Con las experiencias que nuestro tiempo, el siglo XXI, me brindó sobre cómo se dirigen los
hombres en el mundo, con la naturaleza y sus semejantes, he condenado con severidad el
exacerbado individualismo que corroe tanto las mentes particulares como las asociaciones e instituciones. Atentados negros contra el mar y los ríos; la gris presencia del plomo en la sangre y el indigno azar condenando a varios a la hambruna; el demencial blanco mental y existencial con el que conviven las fieras competitivas de las ciudades, subyugados por sí mismos para sí mismos; son algunos ejemplos breves de lo más llamativo que puedo ver en la realidad, pero lo menos conversado en los espacios oficiales-a menos que la máquina publicitaria funcione-. Pero dichas manifestaciones de esta crisis moral, que llamaré individualismo, no debería ser juzgada con premura si nos remitimos a sus causas, las cuales se pueden ver si oímos el relato que siguen los directores de orquesta.

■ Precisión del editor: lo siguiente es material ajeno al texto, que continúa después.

-- ==== Sys2Proof/Machine/Entropy.lean ====
section
/-! DEFINITION. The physical entropy source: health tests, conditioners, pools, the generator and its requests (R222, R225 to R249). -/

namespace Sys2Proof.Machine

/-! ### Fields -/

def EntService.code : EntService → Nat
  | .notReady => 0
  | .ready => 1
  | .holding => 2
  | .fault => 3
  | .test => 4

def SrcState.code : SrcState → Nat
  | .off => 0
  | .startup => 1
  | .standby => 2
  | .active => 3
  | .failed => 4

/-- Source 0 or source 1. -/
def Entropy.src (e : Entropy) (i : Nat) : NoiseSrc := if i = 0 then e.src0 else e.src1

/-- Set a source. -/
def Entropy.setSrc (e : Entropy) (i : Nat) (x : NoiseSrc) : Entropy := if i = 0 then { e with src0 := x } else { e with src1 := x }

/-- Update the entropy source. -/
def Dev.updEnt (d : Dev) (f : Entropy → Entropy) : Dev := { d with ent := f d.ent }

/-! ### Health tests and conditioner (R227, R230) -/

/-- The samples of a window, in order: bit 0 of byte 0 first. -/
def samplesOf (bs : List Byte) : List Bool := bs.flatMap (fun b => (upFrom 0 8).map (fun i => b.getLsbD i))

/-- The repetition count test over samples: the last sample, its run, and whether a run reached 41. -/
def rctRun : Option Bool → Nat → List Bool → Option Bool × Nat × Bool
  | l, n, [] => (l, n, false)
  | l, n, x :: xs =>
    let n' := if l = some x then n + 1 else 1
    let r := rctRun (some x) n' xs
    (r.1, r.2.1, r.2.2 || n' == 41)

/-- The adaptive proportion test of one window: whether the samples equal to the first reach 796. -/
def aptFails (xs : List Bool) : Bool :=
  match xs with
  | [] => false
  | x :: _ => decide (796 ≤ (xs.filter (· == x)).length)

/-- One step of the conditioner: the feedback bit and the next S (R230). -/
def lfsrStep (s : Nat) (r : Bool) : Bool × Nat :=
  let fb := r ^^ bit s 31 ^^ bit s 21 ^^ bit s 1 ^^ bit s 0
  (fb, ((s * 2) + b2n fb) % 2 ^ 32)

/-- Condition samples: every eighth feedback bit, and the final S. -/
def condition : Nat → Nat → List Bool → List Bool × Nat
  | _, s, [] => ([], s)
  | k, s, r :: rs =>
    let (fb, s') := lfsrStep s r
    let (out, sf) := condition ((k + 1) % 8) s' rs
    (if k = 7 then (fb :: out, sf) else (out, sf))

/-- Bits as a number, the first in bit 0. -/
def bitsNat : List Bool → Nat
  | [] => 0
  | b :: bs => b2n b + 2 * bitsNat bs

/-- Add conditioned bits to a pool of 640; those that find it full are discarded (R231). -/
def NoiseSrc.addPool (x : NoiseSrc) (bs : List Bool) : NoiseSrc :=
  let bs := bs.take (640 - x.poolLen)
  { x with pool := x.pool + bitsNat bs * 2 ^ x.poolLen, poolLen := x.poolLen + bs.length }

/-- Take the oldest `n` bits of a pool, as bytes. -/
def NoiseSrc.takePool (x : NoiseSrc) (n : Nat) : List Byte × NoiseSrc :=
  (leBytes (n / 8) (x.pool % 2 ^ n), { x with pool := x.pool / 2 ^ n, poolLen := x.poolLen - n })

/-! ### The generator (R232 to R234) -/

/-- Instantiate the generator from a source's pool of at least 512 bits, the first 384 as entropy input and the next 128 as nonce, with DEVICE_ID as personalisation; the source becomes the active one (R232, R235). -/
def Dev.entInstantiate (d : Dev) (i : Nat) : Dev :=
  let x := d.ent.src i
  let (m, x) := x.takePool 512
  let e := d.ent.setSrc i { x with sstate := .active }
  { d with ent := { e with gen := some (({} : Drbg).seeded (m ++ leBytes 16 d.sec.deviceId)), renew := false, genCount := 0, reseeds := satAdd 0xFFFFFFFF e.reseeds 1, activeSrc := i } }

/-- Reseed from 384 bits of the active pool (R232, R233). -/
def Entropy.reseed (e : Entropy) : Entropy :=
  let (m, x) := (e.src e.activeSrc).takePool 384
  { e.setSrc e.activeSrc x with gen := e.gen.map (fun g => g.seeded m), genCount := 0, reseeds := satAdd 0xFFFFFFFF e.reseeds 1 }

/-- Whether the generator can serve a request now: READY, with its instantiation or reseed made when it is due. -/
def Dev.entPrepare (d : Dev) : Dev :=
  if d.ent.service != .ready then d
  else if d.ent.renew then
    if 512 ≤ (d.ent.src d.ent.activeSrc).poolLen then d.entInstantiate d.ent.activeSrc
    else d.updEnt (fun e => { e with service := .holding })
  else if d.ent.genCount = 65536 then
    if 384 ≤ (d.ent.src d.ent.activeSrc).poolLen then d.updEnt Entropy.reseed
    else d.updEnt (fun e => { e with service := .holding })
  else d

/-- Output of one generate request: `n` bytes of the CTR_DRBG. -/
def Dev.entGenerate (d : Dev) (n : Nat) : List Byte × Dev :=
  let (out, g) := (d.ent.gen.getD {}).generate n
  (out, d.updEnt (fun e => { e with gen := some g, genCount := e.genCount + 1 }))

/-! ### Deliveries (R222, R234, R246, R393) -/

/-- A command whose result the entropy source produced (Table 2-8; notes/assumptions/18.md). -/
def Cmd.ofEntropy (c : Cmd) : Cmd := { c with source := some UnitId.entropy.page }

/-- Write the entropy source's output to host memory and then complete; while host writes are stopped, the operation stops here (R371). -/
def Dev.writeThenAnswer (d : Dev) (c : Cmd) (addr : Nat) (bs : List Byte) (code r0 r1 : Nat) : Dev :=
  let c := c.ofEntropy
  if d.hostStopped && !bs.isEmpty then
    { d with flt := { d.flt with stopped := d.flt.stopped ++ [{ pend := d.pendOf c, addr, bytes := bs, code, r0, r1 }] } }
  else (d.writeHost addr bs).answer c code r0 r1

/-- Hand an output to its consumer: it takes the next ENTROPY_SEQ. -/
def Dev.entDeliver (d : Dev) (q : EntReq) (out : List Byte) : Dev :=
  let seq := d.ent.seq + 1
  let d := d.updEnt (fun e => { e with seq })
  match q.kind with
  | .seed =>
    let v := leNat out
    let bs := if q.dest = 0 then [] else leBytes 16 v ++ leBytes 8 seq ++ leBytes 8 d.deviceTime
    d.writeThenAnswer q.cmd q.dest bs cOk (v % 2 ^ 64) (v / 2 ^ 64)
  | .read =>
    d.writeThenAnswer q.cmd q.dest (leBytes 8 seq ++ leBytes 8 d.deviceTime ++ out) cOk seq d.deviceTime
  | .challenge =>
    let d := { d with sec := { d.sec with nonce := leNat out, chalSeq := seq, chalValid := true, chalVoided := false, chalTime := d.deviceTime } }
    d.answer q.cmd cOk 0 0

/-- Serve a request: generate, and deliver unless it waits for its window (R240). -/
def Dev.entServe (d : Dev) (q : EntReq) : Dev × Option EntReq :=
  let (out, d) := d.entGenerate q.len
  if q.wait then (d, some { q with out := some out }) else (d.entDeliver q out, none)

/-- Serve the first held request that has no output. -/
def Dev.entServeNext (d : Dev) : Dev :=
  let d := d.entPrepare
  if d.ent.service != .ready then d
  else
    match takeFirst (fun q : EntReq => q.out.isNone) d.ent.queue with
    | none => d
    | some (q, _) =>
      let before := d.ent.queue.takeWhile (fun q => q.out.isSome)
      let after := d.ent.queue.drop (before.length + 1)
      let (d, r) := d.entServe q
      d.updEnt (fun e => { e with queue := before ++ r.toList ++ after })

En lo económico, la producción ha de ser constante y galopante; la iniciativa privada ampliará
el radio de riqueza de tal manera que los márgenes terminaran por disfrutar de las riquezas de todo el círculo. La producción mejorará si el Estado favorece a la eficiencia y a la plena libertad de mercado. En apariencia funciona, pues ha traído prosperidad material a las mayorías. Y cómo no, si en las ciudades se vive trabajando como en los albores de la industrialización: en jornadas que ocupan al menos dos tercios del día. Esta es la necesidad. Hay tanta producción, eficiencia y libertad que la competencia inter personas, sociedades, Estados, obliga a estos a buscar más modos de hacer el pan, más modos de conseguir réditos. La oferta se alza monumental e irresistible sobre limitados individuos que al desconocer la completa necesidad, o conociéndola en exceso, se avocan sobre el deseo de ostentar un estatus ideal por medio del consumo más exclusivo. Se ha santificado por completo el ser productivo, el ser millonario. La mitología de esta sociedad está sentada sobre la felicidad, el éxito y la buena fortuna, coronando como héroes o dioses a empresarios, actores y deportistas. Entonces, los hombres, desnudos ya de toda idea o valor que no se relacione con el trabajo, son solo valorados por su mera capacidad productiva. De esta manera, el mundo se dividió en virtud de las leyes de la naturaleza y la selección natural, elevando a los cielos y al poder a los más capacitados (de intelecto), mientras los que solo pueden usar las manos se quedaron en la tierra trabajándola, sometiéndose a las reglas de los primeros. Por ello existe desigualdad, porque no todos los hombres nacen con la bendición de la astucia y la razón.
No es gratuito oír de gobiernos sometidos al anillo empresarial de su región, pues el mismo
Estado se ha vuelto menos capaz que el privado. Con esa gran dosis de poder material que cualquier transnacional ejerce, por encima de la ley y de toda autoridad, la corrupción se ha vuelto parte del juego. Esta actitud no se queda en las esferas más altas, sino que se cae, como una cascada, sobre los comunes para dar paso a una de las convivencias más maquiavélicas de la historia. En estas condiciones de ruptura de los nexos de confianza, se pretende gobernar por medio de la democracia, un sistema de gobierno que, con ironía, necesita que el civil confíe en su representante cuando emite su voto. Por ello, es común que la masa renuncie a su interés por la política y prefiera usar su tiempo en actividades más útiles para él.